Repeated exposure to environmental agents, such as pesticides and metals, can alter gene expression patterns, potentially resulting in enhanced susceptibility to future toxic insults. With greater than 90% of Parkinson's disease (PD) cases considered idiopathic, epidemiology has indicated the involvement of pesticides in PD. Specifically, exposures to the herbicide paraquat (PQ) and the fungicide maneb (MB) are associated with a 75-80% increased risk of PD. Additionally, epigenomic changes in gene expression are postulated to play a role in neurodegenerative disorders like PD. My previous NIEHS funded research (F32 ES019821) demonstrated that MB-potentiation of PQ neurotoxicity was not simply due to enhanced oxidative stress, but a complex mechanism involving thiol-modification by MB and oxidation by PQ. Additional gene expression data show that MB significantly altered the expression of more genes compared to PQ. MB induced 4 different amino acid transporters and 2 metal transporters. Of particular interest, Ala-, Ser-, Cys- preferring transporter-1 (ASCT-1 (Slc1a4)) and proton coupled, divalent metal ion transporter (LSH (Slc11a1)) were induced greater than 2-fold by MB and PQ+MB compared to control. The working hypothesis for this K99/R00 Career Development Award proposal is that long-term exposure to MB potentiates PQ-mediated neurodegeneration of dopaminergic neurons caused by increased uptake of PQ due to modified amino acid transporter expression, metal-mediated oxidative stress and changes in the epigenome. To accomplish this, 4 specific aims (2 mentored, 2 independent) consisting of in vitro and in vivo models will be used.
In Specific Aim 1 (K99 mentored phase), both in vitro and in vivo models will be employed to determine if potentiation of PQ neurotoxicity is due to MB-mediated induction of ASCT-1 and LSH.

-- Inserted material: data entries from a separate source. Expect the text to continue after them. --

/-- Settles O33: the call's own edge shows nothing, and from it on the host has the words of the three frames. -/
theorem showTakesItsTimeAndSendsThreeFrames : Obligations.ShowTakesItsTimeAndSendsThreeFrames := by
  intro s c b rest hU hready hidle hclk hdio ho hs h0 h1 h2 h3 hfree
  have hin : s.inputAt 0 = _ := hfree 0 (by omega)
  obtain ⟨t, hstep, hframer, hout, hsession, hscript⟩ := step_of_call_show hready hidle ho hs
    (by rw [State.input, hin]) (validateShow_of_known h0 h1 h2 h3)
  have hrun := run_succ 0 s t hstep
  have hbuild : t.build = s.build := step_build hstep
  have hfree' : t.busFreeFor (showEdges s.build.U + 2) :=
    State.busFreeFor_after_run (j := 1) (fun j hj => hfree j (by omega)) hrun
  obtain ⟨g, hissues, ⟨hgidle, hill, hseq⟩, -, hgclk, hgdio⟩ := Framer.Released.issues_show hU
    ⟨hidle, hclk, hdio⟩ s.host.params s.host.session.brightness (segmentBytes s.host.session.doublePoint b)
  obtain ⟨u, v, hu, hbusy, hv, rfl, hleft, hes⟩ := hissues t [] hbuild hframer
    (hout.trans (List.append_nil _).symm) hfree'
  refine ⟨?_, ⟨t, hrun, ?_⟩, ⟨u, (run_succ _ s t hstep).trans hu, hbusy⟩, v, (run_succ _ s t hstep).trans hv, hgidle,
    hgclk, hgdio, hleft.outbox, fun hc => ?_, hleft.session.trans hsession, hill, hseq⟩
  · have hlines : s.lines = t.lines := by
      rw [State.lines_of_busFree hfree, State.lines_of_busFree hfree', hframer]
    rw [busTrace_succ _ hstep, hes, hlines, busEvent_self, segmentBytes_eq]
    rfl
  · have hstart := State.acceptsCommand_of_outbox hout (hframer ▸ hidle) (by rw [hfree' 0 (by omega)])
    rwa [decode_encode (i := .start) rfl] at hstart
  · exact (hleft.script (hscript ▸ hc)).trans hscript

end Sys2Proof.Machine
end

section
/-! Exceptions (60_exceptions.md): the causes of the two flags and of the acknowledgment sample at each kind of edge (R171,
R173, R174), and the host-level errors, which end a call before it issues a word (R179). -/

namespace Sys2Proof.Machine

/-! ### The causes at an accepting edge -/

/-- The decoder keeps `op`: the command of a word has the word's `op` in the opcode map (R71). -/
theorem op_decode (w : CommandWord) : Laws.OpField.op (decode w) = opField w := by
  have hop : opField w = 0#2 ∨ opField w = 1#2 ∨ opField w = 2#2 ∨ opField w = 3#2 := by
    generalize opField w = o; revert o; decide
  rcases hop with h | h | h | h
  · rw [decode_of_op_start h, h]; rfl
  · rw [decode_of_op_stop h, h]; rfl
  · rw [decode_of_op_write h, h]; rfl
  · rw [decode_of_op_reserved h, h]; rfl

theorem State.acceptsCommand.opField_eq {s : State} {i : Instr} (h : s.acceptsCommand i) :
    opField s.cmd = Laws.OpField.op i := by
  rw [← op_decode, h.2]

theorem acceptEdge_illegal (U : Nat) (i : Instr) (f : Framer) :
    (acceptEdge U i f).illegal = (f.illegal || decide (Laws.OpField.op i = 3#2)) := by
  cases i with
  | reserved _ => rfl
  | start | stop | write _ => exact (Bool.or_false _).symm

theorem acceptEdge_seqerr (U : Nat) (i : Instr) (f : Framer) :
    (acceptEdge U i f).seqerr = (f.seqerr || (decide (Laws.OpField.op i = 0#2) && (f.clkOe || f.dioOe))) := by
  cases i with
  | start => rfl
  | stop | write _ | reserved _ => exact (Bool.or_false _).symm

/-! ### The sample -/

/-- Only the edge that ends ACK_HIGH_W writes the sample, and only in a build with the option (R111). -/
theorem phaseEdge_ack (b : Build) (d : Bool) (f : Framer) :
    (phaseEdge b d f).ackValid =
      (if f.phase = .ackHighW ∧ f.wcnt = 0 ∧ b.ackSample = .present then !f.dioOe else f.ackValid) ∧
    (phaseEdge b d f).ackLevel =
      (if f.phase = .ackHighW ∧ f.wcnt = 0 ∧ b.ackSample = .present then d else f.ackLevel) := by
  rcases phaseEdge_cases b d f with ⟨-, h0, he⟩ | ⟨hz, he⟩
  · simp [he, h0]
  · rw [he]
    cases hp : f.phase with
    | ackHighW =>
      have h0 : f.wcnt = 0 := hz (by rw [hp]; decide)
      simp [Phase.action, Framer.sampleAck_eq, h0]
    | idle | startW | stopW0 | stopW1 | stopW2 | bitLowW | bitData | bitHighW | ackLowW | ackEndW => exact ⟨rfl, rfl⟩

/-! ### The step -/

/-- What each kind of edge does to the framer (R93). -/
theorem step_framer_cases {s t : State} (h : step s = .next t) :
    (s.rst = true ∧ t.framer = Framer.reset) ∨
    (s.rst = false ∧ s.accepts = true ∧ t.framer = acceptEdge s.build.U (decode s.cmd) s.framer) ∨
    (s.rst = false ∧ s.accepts = false ∧ t.framer = phaseEdge s.build s.dioIn s.framer) := by
  rcases step_cases s t h with ⟨hr, rfl⟩ | ⟨hr, ha, he⟩ | ⟨hr, ha, rfl⟩
  · exact .inl ⟨hr, rfl⟩
  · cases (exec_eq_acceptEdge _ _).symm.trans he
    exact .inr (.inl ⟨hr, ha, rfl⟩)
  · exact .inr (.inr ⟨hr, ha, rfl⟩)

/-- Settles O34: a reset clears all four registers, an accepting edge writes the flags alone, and an edge of a phase the
sample alone. -/
theorem flagsAreStickyAndHaveOneCause : Obligations.FlagsAreStickyAndHaveOneCause := by
  intro s t h
  rcases step_framer_cases h with ⟨hr, hf⟩ | ⟨hr, ha, hf⟩ | ⟨hr, ha, hf⟩
  · simp [hf, hr]
  · have hidle : s.framer.phase = .idle := ((State.accepts_iff s).1 ha).2.2
    obtain ⟨hvalid, hlevel⟩ := acceptEdge_ack s.build.U (decode s.cmd) s.framer
    simp [hf, hr, ha, hidle, acceptEdge_illegal, acceptEdge_seqerr, op_decode, hvalid, hlevel]
  · obtain ⟨hill, hseq⟩ := phaseEdge_flags s.build s.dioIn s.framer
    obtain ⟨hvalid, hlevel⟩ := phaseEdge_ack s.build s.dioIn s.framer
    simp [hf, hr, ha, hill, hseq, hvalid, hlevel]

/-- Settles O35: the causes of the two flags ask for different values of `op`, and both for `rst = 0`. -/
theorem atMostOneFlagPerEdge : Obligations.AtMostOneFlagPerEdge := by
  intro s t h
  obtain ⟨hill, hseq, -⟩ := flagsAreStickyAndHaveOneCause s t h
  have hillegal : s.rst = false → opField s.cmd ≠ 3#2 → t.framer.illegal = s.framer.illegal := fun hr hop => by
    simp [hill, hr, hop]
  have hseqerr : s.rst = false → opField s.cmd ≠ 0#2 → t.framer.seqerr = s.framer.seqerr := fun hr hop => by
    simp [hseq, hr, hop]
  have hno_rst : s.accepts = true → s.rst = false := fun ha => ((State.accepts_iff s).1 ha).1
  refine ⟨?_, fun hc => ?_, fun d hc => ?_, fun hr => ?_⟩
  · cases hr : s.rst with
    | true => exact .inr (.inr rfl)
    | false =>
      by_cases hop : opField s.cmd = 3#2
      · exact .inr (.inl (hseqerr hr (by rw [hop]; decide)))
      · exact .inl (hillegal hr hop)
  · exact hillegal (hno_rst hc.1) (by rw [hc.opField_eq]; decide)
  · exact hseqerr (hno_rst hc.1) (by rw [hc.opField_eq]; exact (by decide : (3#2 : BitVec 2) ≠ 0#2))
  · simp [State.accepts, hill, hseq, hr]

/-! ### Host-level errors (R147, R179) -/

/-- The call ended in a host-level error (R147). -/
def CallResult.fails : CallResult → Bool
  | .invalidArgument _ | .illegalState _ => true
  | .noCall | .done | .theSession | .bool _ | .level _ => false

theorem CallResult.fails_iff (r : CallResult) :
    r.fails = true ↔ (∃ e, r = .invalidArgument e) ∨ ∃ e, r = .illegalState e := by
  cases r <;> simp [CallResult.fails]

/-- If the call fails, it issues nothing and resets nothing. -/
def CallOutcome.QuietIfFailed (o : CallOutcome) : Prop :=
  o.result.fails = true → o.words = [] ∧ o.resetsFramer = false

theorem CallOutcome.quiet_quietIfFailed (s : Session) (r : CallResult) : (CallOutcome.quiet s r).QuietIfFailed :=
  fun _ => ⟨rfl, rfl⟩

/-- The validation comes before any word (R135). -/
theorem performShow_quietIfFailed (p : HostParams) (s : Session) (cs : List Char) :
    (performShow p s cs).QuietIfFailed := by
  cases hv : validateShow s.charMap cs with
  | error e => rw [performShow_of_error p hv]; exact CallOutcome.quiet_quietIfFailed _ _
  | ok cb => rw [performShow_of_ok p hv]; exact nofun

theorem flush_quietIfFailed (p : HostParams) (s : Session) (a : Bool) : (flush p s a).QuietIfFailed := by
  cases a with
  | false => exact CallOutcome.quiet_quietIfFailed _ _
  | true => exact performShow_quietIfFailed p s _

theorem performSetBrightness_quietIfFailed (p : HostParams) (s : Session) (v : Int) (a : Bool) :
    (performSetBrightness p s v a).QuietIfFailed := by
  unfold performSetBrightness
  split
  · exact CallOutcome.quiet_quietIfFailed _ _
  · exact flush_quietIfFailed p _ a

/-- Only a `setup` that succeeds resets the framer (R145). -/
theorem performSetup_quietIfFailed (p : HostParams) (s : Session) (scheme : Option NumberingScheme) (ok : Bool) :
    (performSetup p s scheme ok).QuietIfFailed := by
  cases hr : s.ready with
  | true => rw [performSetup_of_ready p hr]; exact CallOutcome.quiet_quietIfFailed _ _
  | false =>
    cases scheme with
    | none => rw [performSetup_none p hr]; exact CallOutcome.quiet_quietIfFailed _ _
    | some k => rw [performSetup_some p hr]; exact nofun

theorem whenReady_quietIfFailed {s : Session} {o : CallOutcome} (h : o.QuietIfFailed) :
    (whenReady s o).QuietIfFailed := by
  cases hr : s.ready with
  | true => rwa [whenReady_of_ready hr]
  | false => rw [whenReady_of_not_ready hr]; exact CallOutcome.quiet_quietIfFailed _ _

theorem performCall_quietIfFailed (p : HostParams) (s : Session) (c : Call) : (performCall p s c).QuietIfFailed := by
  cases c with
  | setup scheme _ _ ok => exact performSetup_quietIfFailed p s scheme ok
  | showChars cs => exact whenReady_quietIfFailed (performShow_quietIfFailed p s cs)
  | setDoublePoint v a => exact whenReady_quietIfFailed (flush_quietIfFailed p _ a)
  | setBrightness v a => exact whenReady_quietIfFailed (performSetBrightness_quietIfFailed p s v a)
  | getInstance | getBrightness | isShowDoublePoint | addCharacter _ _ =>
    exact whenReady_quietIfFailed (CallOutcome.quiet_quietIfFailed _ _)

/-- Settles O54: every call checks before it issues, so the edge of one that fails loads no word and resets nothing. -/
theorem failedCallsNeverReachTheFramer : Obligations.FailedCallsNeverReachTheFramer := by
  have hquiet := fun p s c hfail => performCall_quietIfFailed p s c ((CallResult.fails_iff _).2 hfail)
  refine ⟨hquiet, fun s c rest hidle ho hs hr hfail => ?_⟩
  obtain ⟨hwords, hreset⟩ := hquiet _ _ _ hfail
  obtain ⟨t, hstep, hhost, hframer⟩ := callEdgeLoadsTheWords s c rest hidle ho hs
  exact ⟨t, hstep, by simpa [hr, hreset] using hframer, by rw [hhost]; exact hwords, by rw [hhost]⟩

end Sys2Proof.Machine
end

section
/-! The build the machine has at reset is one R8 allows, whatever the open parameters are (00_scope.md R8). -/

namespace Sys2Proof

/-- `T_UNIT` is 1 ms and an excess. -/
theorem Config.one_le_timeUnit : 1 ≤ Config.timeUnit :=
  le_add_of_nonneg_right (abs_nonneg _)

theorem Config.unitCycles_pos : (0 : Rat) < Config.unitCycles :=
  Nat.cast_pos.2 (Nat.succ_pos _)

/-- `U` cycles last `T_UNIT` and a slack. -/
theorem Config.unitCycles_mul_clockPeriod :
    (Config.unitCycles : Rat) * Config.clockPeriod = Config.timeUnit + |Config.clockSlack| :=
  mul_div_cancel₀ _ Config.unitCycles_pos.ne'

theorem Config.timeUnit_le : Config.timeUnit ≤ (Config.unitCycles : Rat) * Config.clockPeriod := by
  rw [Config.unitCycles_mul_clockPeriod]
  exact le_add_of_nonneg_right (abs_nonneg _)

theorem Config.clockPeriod_pos : 0 < Config.clockPeriod := by
  have hcycles : 0 < (Config.unitCycles : Rat) * Config.clockPeriod :=
    zero_lt_one.trans_le (Config.one_le_timeUnit.trans Config.timeUnit_le)
  exact pos_of_mul_pos_right hcycles Config.unitCycles_pos.le

theorem Config.build_wf : Config.build.wf :=
  ⟨Config.clockPeriod_pos, Config.one_le_timeUnit, Nat.succ_pos _, Config.timeUnit_le⟩

end Sys2Proof
end

section
/-! Reset (70_reset_and_hazards.md R190): what a reset edge leaves, and the reset state as the ground of the invariants: the
registers, the build, and a host whose script is any list of calls (45_host-sequences.md R149). -/

namespace Sys2Proof.Machine

/-! ### The reset edge -/

/-- A ready framer accepts whatever is offered at an edge with `rst = 0` (R90). -/
theorem State.accepts_of_cmdReady {s : State} (h : s.cmdReady = true) : s.accepts = (!s.rst && s.cmdValid) := by
  rw [State.accepts, h, Bool.and_true]

/-- Settles O38: the reset edge leaves `Framer.reset`, whose phase is IDLE, so the next edge is free to accept. -/
theorem resetTakesEveryRegister : Obligations.ResetTakesEveryRegister := by
  intro s hr
  have hready : (resetEdge s.advance).cmdReady = true := rfl
  exact ⟨_, step_of_rst s hr, busyFramerIgnoresTheCommandPort.2 s hr, rfl, hready, Framer.status_reset _, rfl, rfl,
    State.accepts_of_cmdReady hready⟩

/-! ### The reset state -/

/-- A byte with 0 appended as its low nibble has none of the bits of 0x0F (R131). -/
theorem append_zero_and_low_nibble : ∀ high : BitVec 4, (high ++ 0#4) &&& 0x0F#8 = 0x00#8 := by decide

/-- Settles O39: the parameters the model leaves open are bound by how the reset state is built from them. -/
theorem resetStateHoldsTheSpecsValues : Obligations.ResetStateHoldsTheSpecsValues :=
  ⟨rfl, rfl, rfl, append_zero_and_low_nibble _, rfl, Config.build_wf⟩

/-! ### The invariants at reset -/

/-- Settles O42: a reset framer meets its part of the invariant in any build, and `U >= 1` is R8's. -/
theorem invariantHoldsAtReset : Obligations.InvariantHoldsAtReset := by
  obtain ⟨-, -, hU, -⟩ := Config.build_wf
  obtain ⟨hwait, hshape, hack⟩ := Framer.reset_inv Config.build
  exact ⟨hU, hwait, hshape, hack, rfl⟩

theorem callsOnly_map_call (calls : List Call) : callsOnly (calls.map .call) = true := by
  induction calls with
  | nil => rfl
  | cons c calls ih => exact ih

/-- The invariant speaks of the framer, the build and the host's session alone. -/
theorem State.Inv.with_script {s : State} (h : s.Inv) (script : List HostMove) :
    State.Inv { s with host := { s.host with script := script } } :=
  ⟨h.unit, h.wait, h.shape, h.ack, h.table⟩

Specific Aim 2 (K99 mentored phase) will study if methylation of genes associated with dopamine metabolism is mechanistically involved in MB- potentiated PQ neurotoxicity. Research proposed in Specific Aim 3 (R00 independent phase) will explore alterations in histone H3 methylation and acetylation caused by long term pesticide exposure. Lastly, Specific Aim 4 (R00 independent phase) will investigate global alterations in the DNA methylome in response to long term pesticide exposure. This project is designed to further develop my research program and fulfill strategic goals of the NIEHS by connecting environmental influences to disease through the study of epigenomics and to train the next generation of environmental scientists. The proposed research will meet these goals and foster the development of my independent research career.
Pesticide exposure is believed to contribute to the development of Parkinson's disease, which affects 1% of the worldwide population. We believe that effects occur due to a combination of pesticides, where one pesticide can enhance the toxicity of a second pesticide via increased transport and altered gene expression. This project is designed to test this hypothesis.